## What to produce
Everything from the first line of the material below through the line containing "theorem beginTick_apart (s" is to be printed exactly, and nothing more.

[[ Records shown open ]]

/-- Tick `t` has its number, and its windows are still to come. -/
def tickBegun (s : State) (t : Nat) : State :=
  let u := ((s.setF srcP TkgSrc.TICK_NUM t).setB srcP TkgSrc.RUNNING true).applyBand
  { u with tkg := { u.tkg with phase := .beforeCompute, pointsDone := 0, refreshEndsAt := 0, gapEndAt := u.hostStart } }

theorem beginTick_apart (s : State) (t m : Nat) : Apart (tickBegun s t) (s.beginTick t m) := by
  have h1 := (apart_refl (tickBegun s t)).beginLink t
  have h2 := apart_fold (l := List.range 4) h1 fun u c (hu : Apart _ u) => apart_ite (c := u.isStream c = true) (hu.startRecord m c) hu
  refine Apart.riseTickOut (apart_fold (apart_fold h2 fun _ e hu => hu.clearPinned e.1 e.2) fun u c hu => ?_)
  split
  · exact apart_ite (hu.modCx c _) hu
  · exact hu

theorem tickBegun_numbered (s : State) (t : Nat) : (tickBegun s t).tickNum = t % 2 ^ 64 ∧ (tickBegun s t).on srcP TkgSrc.RUNNING = true := by
  let u := (s.setF srcP TkgSrc.TICK_NUM t).setB srcP TkgSrc.RUNNING true
  have hb : ButSrc [] u (tickBegun s t) := (apart_refl u).applyBand.butSrc.trans (butSrc_tkg _ _)
  refine ⟨?_, (hb.on (by decide)).trans (on_setB rfl true)⟩
  calc (tickBegun s t).f srcP TkgSrc.TICK_NUM = u.f srcP TkgSrc.TICK_NUM := hb.src (by decide)
    _ = (s.setF srcP TkgSrc.TICK_NUM t).f srcP TkgSrc.TICK_NUM := setB_f_ne _ (by decide) _
    _ = t % 2 ^ 64 := setF_f_same s _ _ t

theorem beginTick_began (s : State) (t m : Nat) : (s.beginTick t m).began (t % 2 ^ 64) s.tkg.edgeAt = true := by
  have h := beginTick_apart s t m
  obtain ⟨hn, hr⟩ := tickBegun_numbered s t
  have hphase : (s.beginTick t m).tkg.phase = .beforeCompute := h.phase
  have hpoints : (s.beginTick t m).tkg.pointsDone = 0 := h.pointsDone
  have hat : (s.beginTick t m).tkg.edgeAt = s.tkg.edgeAt :=
    h.edgeAt.trans (apart_refl ((s.setF srcP TkgSrc.TICK_NUM t).setB srcP TkgSrc.RUNNING true)).applyBand.edgeAt
  have hnum : (s.beginTick t m).tickNum = t % 2 ^ 64 := (h.f_eq (by decide) (by decide)).trans hn
  have hrun : (s.beginTick t m).on srcP TkgSrc.RUNNING = true := (h.butSrc (l := []).on (by decide)).trans hr
  simp [State.began, hphase, hat, hpoints, hnum, hrun]

theorem beginTick_butSrc (s : State) (t m : Nat) : ButSrc [TkgSrc.TICK_NUM, TkgSrc.RUNNING] s (s.beginTick t m) :=
  ((((butSrc_setF (by decide) t).trans (butSrc_setB (by decide) true)).trans (apart_refl _).applyBand.butSrc).trans (butSrc_tkg _ _)).trans
    (beginTick_apart s t m).butSrc

/-- The state in which the last edge finds the link stopped and `RUNNING` cleared. -/
def ticksStopped (s : State) : State := ({ s with tkg := { s.tkg with phase := .stopped } } : State).stopLink.setB srcP TkgSrc.RUNNING false

theorem stopEdge_apart (s : State) : Apart (ticksStopped s) s.stopEdge := (apart_refl (ticksStopped s)).applyBand.riseTickOut

theorem ticksStopped_phase (s : State) : (ticksStopped s).tkg.phase = .stopped := by
  unfold ticksStopped
  rw [setB_tkg]
  exact (apart_refl _).stopLink.phase

theorem stopEdge_stops (s : State) : s.stopEdge.tkg.phase = .stopped ∧ s.stopEdge.on srcP TkgSrc.RUNNING = false :=
  ⟨(stopEdge_apart s).phase.trans (ticksStopped_phase s),
    ((stopEdge_apart s).butSrc (l := []).on (by decide)).trans (on_setB rfl false)⟩

theorem stopEdge_butSrc (s : State) : ButSrc [TkgSrc.RUNNING] s s.stopEdge :=
  (((butSrc_tkg s _).trans (apart_refl _).stopLink.butSrc).trans (butSrc_setB (by decide) false)).trans (stopEdge_apart s).butSrc

/-- The fields of `TKG_SRC` that an edge writes. -/
def edgeFields : List Fld := [TkgSrc.LAST_PERIOD, TkgSrc.TICK_NUM, TkgSrc.RUNNING]

/-- While `RUN` stands, an edge begins the tick that it names (R50). -/
theorem edge_begins (hr : s.on srcP TkgSrc.RUN = true) (at_ t : Nat) :
    (s.edge at_ t).began (t % 2 ^ 64) at_ = true ∧ ButSrc edgeFields s (s.edge at_ t) := by
  have hc := closeTick_butSrc s at_
  obtain ⟨m, he⟩ := edge_eq s at_ t
  rw [if_pos ((hc.on (by decide)).trans hr)] at he
  rw [he]
  refine ⟨?_, (hc.mono (by decide)).trans ((beginTick_butSrc _ t m).mono (by decide))⟩
  have hb := beginTick_began (closeTick s at_) t m
  rwa [closeTick_edgeAt] at hb

/-- Without `RUN`, it stops the generator, and the tick keeps its number (R54). -/
theorem edge_stops (hr : s.on srcP TkgSrc.RUN = false) (at_ t : Nat) :
    (s.edge at_ t).tkg.phase = .stopped ∧ (s.edge at_ t).on srcP TkgSrc.RUNNING = false ∧
      ButSrc [TkgSrc.LAST_PERIOD, TkgSrc.RUNNING] s (s.edge at_ t) := by
  have hc := closeTick_butSrc s at_
  obtain ⟨m, he⟩ := edge_eq s at_ t
  rw [if_neg (by simp [hc.on (f := TkgSrc.RUN) (by decide), hr])] at he
  rw [he]
  obtain ⟨hp, hn⟩ := stopEdge_stops (closeTick s at_)
  exact ⟨hp, hn, (hc.mono (by decide)).trans ((stopEdge_butSrc _).mono (by decide))⟩

theorem edge_butSrc (s : State) (at_ t : Nat) : ButSrc edgeFields s (s.edge at_ t) := by
  cases hr : s.on srcP TkgSrc.RUN with
  | true => exact (edge_begins hr at_ t).2
  | false => exact (edge_stops hr at_ t).2.2.mono (by decide)

/-! ## An edge with lock (R52, R53) -/

/-- The generator in lock, as an edge that the source has made finds it. -/
def inLock (s : State) : State := (s.setF srcP TkgSrc.SYNTH_RUN 0).setB srcP TkgSrc.LOCKED true

theorem inLock_butSrc (s : State) : ButSrc [TkgSrc.SYNTH_RUN, TkgSrc.LOCKED] s (inLock s) :=
  (butSrc_setF (by decide) 0).trans (butSrc_setB (by decide) true)

theorem realEdge_eq (s : State) (at_ t : Nat) : s.realEdge at_ t = (inLock s).edge at_ t := rfl

theorem realEdge_locks (s : State) (at_ t : Nat) :
    (s.realEdge at_ t).on srcP TkgSrc.LOCKED = true ∧ (s.realEdge at_ t).f srcP TkgSrc.SYNTH_RUN = 0 := by
  have h := edge_butSrc (inLock s) at_ t
  rw [realEdge_eq]
  refine ⟨(h.on (by decide)).trans (on_setB rfl true), ?_⟩
  calc ((inLock s).edge at_ t).f srcP TkgSrc.SYNTH_RUN = (inLock s).f srcP TkgSrc.SYNTH_RUN := h.src (by decide)
    _ = (s.setF srcP TkgSrc.SYNTH_RUN 0).f srcP TkgSrc.SYNTH_RUN := setB_f_ne _ (by decide) _
    _ = 0 := setF_f_same s _ _ 0

theorem realEdge_butSrc (s : State) (at_ t : Nat) : ButSrc (edgeFields ++ [TkgSrc.SYNTH_RUN, TkgSrc.LOCKED]) s (s.realEdge at_ t) := by
  rw [realEdge_eq]
  exact ((inLock_butSrc s).mono (List.subset_append_right _ _)).trans ((edge_butSrc _ at_ t).mono (List.subset_append_left _ _))

theorem realEdge_begins (hr : s.on srcP TkgSrc.RUN = true) (at_ t : Nat) : (s.realEdge at_ t).began (t % 2 ^ 64) at_ = true := by
  rw [realEdge_eq]
  exact (edge_begins (((inLock_butSrc s).on (by decide)).trans hr) at_ t).1

theorem realEdge_stops (hr : s.on srcP TkgSrc.RUN = false) (at_ t : Nat) :
    (s.realEdge at_ t).tkg.phase = .stopped ∧ (s.realEdge at_ t).on srcP TkgSrc.RUNNING = false ∧ (s.realEdge at_ t).tickNum = s.tickNum := by
  have hl := inLock_butSrc s
  obtain ⟨hp, hn, hb⟩ := edge_stops ((hl.on (by decide)).trans hr) at_ t
  rw [realEdge_eq]
  exact ⟨hp, hn, (hb.src (by decide)).trans (hl.src (by decide))⟩

theorem nextTick_mod (s : State) : s.nextTick % 2 ^ 64 = (s.tickNum + 1) % 2 ^ 64 := Nat.mod_mod _ _

/-- An edge that the source has made begins the next tick, in lock. -/
theorem realEdge_nextTick (hr : s.on srcP TkgSrc.RUN = true) (at_ : Nat) : (s.realEdge at_ s.nextTick).began ((s.tickNum + 1) % 2 ^ 64) at_ = true :=
  nextTick_mod s ▸ realEdge_begins hr at_ s.nextTick

end Sys2Proof.Proofs
end

section
/-! SUPPORT. The commands of the tick edges (03_tick.md: R49 to R54), each where its guard holds, and the statement about them. -/

namespace Sys2Proof.Proofs
open Sys2Proof Sys2Proof.Machine Sys2Proof.Laws

variable {s : State}

/-! ## Which edge each command makes -/

/-- A command whose guard holds has its effect. -/
theorem act_of {ok : Bool} (h : ok = true) (g : State → State) : act ok s g = .next (g s) := by
  unfold act
  rw [if_pos h]

/-- The time of the first tick edge (R50). -/
def firstAt (s : State) : Nat := if s.tkg.internal then s.tkg.armAt + 1000 else s.time

theorem firstTick_next (hl : s.live = true) (hm : s.on carveP GlbCarve.MEM_INIT_DONE = true) (hp : s.tkg.phase = .armed)
    (ht : s.tkg.armAt + (if s.tkg.internal then 1000 else 100) ≤ s.time) :
    exec .firstTick s = .next (s.realEdge (firstAt s) (s.f srcP TkgSrc.TICK_START)) := by
  show execFirstTick s = _
  unfold execFirstTick firstAt
  dsimp only
  rw [act_of (by simp [hl, hm, hp, ht])]
  cases s.tkg.internal <;> rfl

theorem internalTick_next (hl : s.live = true) (hi : s.tkg.internal = true) (hp : s.tkg.phase = .host)
    (ht : s.tkg.edgeAt + s.sched.period ≤ s.time) :
    exec .internalTick s = .next (s.realEdge (s.tkg.edgeAt + s.sched.period) s.nextTick) := by
  show execInternalTick s = _
  unfold execInternalTick
  dsimp only
  rw [act_of (by simp [hl, hi, hp, ht])]

/-- An armed relock takes any edge of the host window that is not late (R52). -/
theorem tickInEdge_relock (hl : s.live = true) (hi : s.tkg.internal = false) (hp : s.tkg.phase = .host)
    (hr : s.on srcP TkgSrc.RELOCK_ARMED = true) (ht : s.time ≤ s.tkg.edgeAt + s.sched.period + s.sched.tol) :
    exec .tickInEdge s = .next ((s.setB srcP TkgSrc.RELOCK_ARMED false).realEdge s.time s.nextTick) := by
  show execTickInEdge s = _
  simp [execTickInEdge, act, State.ticking, hl, hi, hp, hr, ht]

/-- Without one, an edge within tolerance is the tick edge (R51). -/
theorem tickInEdge_inTol (hl : s.live = true) (hi : s.tkg.internal = false) (hp : s.tkg.phase = .host)
    (hr : s.on srcP TkgSrc.RELOCK_ARMED = false) (he : s.tkg.edgeAt + s.sched.period ≤ s.time + s.sched.tol)
    (ht : s.time ≤ s.tkg.edgeAt + s.sched.period + s.sched.tol) : exec .tickInEdge s = .next (s.realEdge s.time s.nextTick) := by
  show execTickInEdge s = _
  simp [execTickInEdge, act, State.ticking, hl, hi, hp, hr, ht, Nat.not_lt.mpr he]

theorem tickInEdge_late (ht : s.tkg.edgeAt + s.sched.period + s.sched.tol < s.time) : exec .tickInEdge s = .next s := by
  have hstray : ¬ s.time + s.sched.tol < s.tkg.edgeAt + s.sched.period := by omega
  show execTickInEdge s = _
  simp [execTickInEdge, act, Nat.not_le.mpr ht, hstray]

/-- An early edge is a stray. -/
theorem tickInEdge_stray (hl : s.live = true) (hi : s.tkg.internal = false) (hk : s.ticking = true)
    (hr : s.on srcP TkgSrc.RELOCK_ARMED = false) (ht : s.time + s.sched.tol < s.tkg.edgeAt + s.sched.period) :
    exec .tickInEdge s = .next ((s.bump srcP TkgSrc.STRAY_CNT).irq srcP 8) := by
  show execTickInEdge s = _
  simp [execTickInEdge, act, hl, hi, hk, hr, ht]

/-! ## An edge of TICK_IN -/

theorem stray_effect (s : State) :
    let t := (s.bump srcP TkgSrc.STRAY_CNT).irq srcP 8
    t.f srcP TkgSrc.STRAY_CNT = satN 16 (s.f srcP TkgSrc.STRAY_CNT + 1) ∧ t.tkg = s.tkg ∧ t.tickNum = s.tickNum ∧
      (t.f srcP Hdr.IRQ_STAT).testBit 3 = true ∧ t.mem = s.mem ∧ t.slices = s.slices ∧ t.ctxs = s.ctxs := by
  have h : RegsOnly s ((s.bump srcP TkgSrc.STRAY_CNT).irq srcP 8) := ((regsOnly_refl s).bump _ _ _).irq _ _
  refine ⟨bump_irq_f srcP_steady (by decide) (by decide) (by decide) 8, h.tkg, ?_, (irq_stat_testBit srcP_steady 8 (by decide)).trans (Bool.or_true _),
    h.mem, h.slices, h.ctxs⟩
  exact (irq_f srcP_steady (by decide) (by decide) (by decide) 8).trans (bump_f_ne s (by decide) 1)

theorem relock_begins (hr : s.on srcP TkgSrc.RUN = true) :
    let t := (s.setB srcP TkgSrc.RELOCK_ARMED false).realEdge s.time s.nextTick
    t.began ((s.tickNum + 1) % 2 ^ 64) s.time = true ∧ t.on srcP TkgSrc.LOCKED = true ∧ t.f srcP TkgSrc.SYNTH_RUN = 0 ∧
      t.on srcP TkgSrc.RELOCK_ARMED = false ∧ t.time = s.time ∧ sameObjects s t := by
  let u := s.setB srcP TkgSrc.RELOCK_ARMED false
  have hu : ButSrc [TkgSrc.RELOCK_ARMED] s u := butSrc_setB (by decide) false
  have ht := realEdge_butSrc u s.time s.nextTick
  have hb := realEdge_begins ((hu.on (by decide)).trans hr) s.time s.nextTick
  rw [nextTick_mod] at hb
  obtain ⟨hlock, hrun⟩ := realEdge_locks u s.time s.nextTick
  exact ⟨hb, hlock, hrun, (ht.on (by decide)).trans (on_setB rfl false), ht.time, sameObjects_trans hu.objects ht.objects⟩

theorem inTol_begins (hl : s.live = true) (hi : s.tkg.internal = false) (hp : s.tkg.phase = .host) (hr : s.on srcP TkgSrc.RUN = true)
    (he : s.tkg.edgeAt + s.sched.period ≤ s.time + s.sched.tol) (ht : s.time ≤ s.tkg.edgeAt + s.sched.period + s.sched.tol) :
    ∃ t, exec .tickInEdge s = .next t ∧ t.began ((s.tickNum + 1) % 2 ^ 64) s.time = true ∧ t.on srcP TkgSrc.LOCKED = true ∧
      t.f srcP TkgSrc.SYNTH_RUN = 0 ∧ t.time = s.time ∧ sameObjects s t := by
  cases ha : s.on srcP TkgSrc.RELOCK_ARMED with
  | true =>
    obtain ⟨hb, hlock, hrun, -, htime, hobj⟩ := relock_begins hr
    exact ⟨_, tickInEdge_relock hl hi hp ha ht, hb, hlock, hrun, htime, hobj⟩
  | false =>
    have hs := realEdge_butSrc s s.time s.nextTick
    obtain ⟨hlock, hrun⟩ := realEdge_locks s s.time s.nextTick
    exact ⟨_, tickInEdge_inTol hl hi hp ha he ht, realEdge_nextTick hr _, hlock, hrun, hs.time, hs.objects⟩

/-! ## The synthetic edge (R51, R52) -/

/-- A synthetic edge is counted, alone and in the row that it stands in. -/
def synthCounted (s : State) : State := ((s.bump srcP TkgSrc.SYNTH_CNT).irq srcP 4).bump srcP TkgSrc.SYNTH_RUN

/-- The generator has lost lock. -/
def lockLost (s : State) : State := ((s.setB srcP TkgSrc.LOCKED false).setB srcP TkgSrc.TICK_LOST true).irq srcP 2

/-- The generator before the edge that it makes: the eighth in a row loses lock. -/
def synthetic (s : State) : State := if (synthCounted s).f srcP TkgSrc.SYNTH_RUN = 8 then lockLost (synthCounted s) else synthCounted s

theorem syntheticEdge_next (hl : s.live = true) (hi : s.tkg.internal = false) (hp : s.tkg.phase = .host)
    (ht : s.tkg.edgeAt + s.sched.period + s.sched.tol ≤ s.time) :
    exec .syntheticEdge s = .next ((synthetic s).edge (s.tkg.edgeAt + s.sched.period + s.sched.tol) (synthetic s).nextTick) := by
  show execSyntheticEdge s = _
  unfold execSyntheticEdge
  dsimp only
  rw [act_of (by simp [hl, hi, hp, ht])]
  rfl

[[ Records shown closed ]]

## Exercise answer
/-- Tick `t` has its number, and its windows are still to come. -/
def tickBegun (s : State) (t : Nat) : State :=
  let u := ((s.setF srcP TkgSrc.TICK_NUM t).setB srcP TkgSrc.RUNNING true).applyBand
  { u with tkg := { u.tkg with phase := .beforeCompute, pointsDone := 0, refreshEndsAt := 0, gapEndAt := u.hostStart } }

theorem beginTick_apart (s : State) (t m : Nat) : Apart (tickBegun s t) (s.beginTick t m) := by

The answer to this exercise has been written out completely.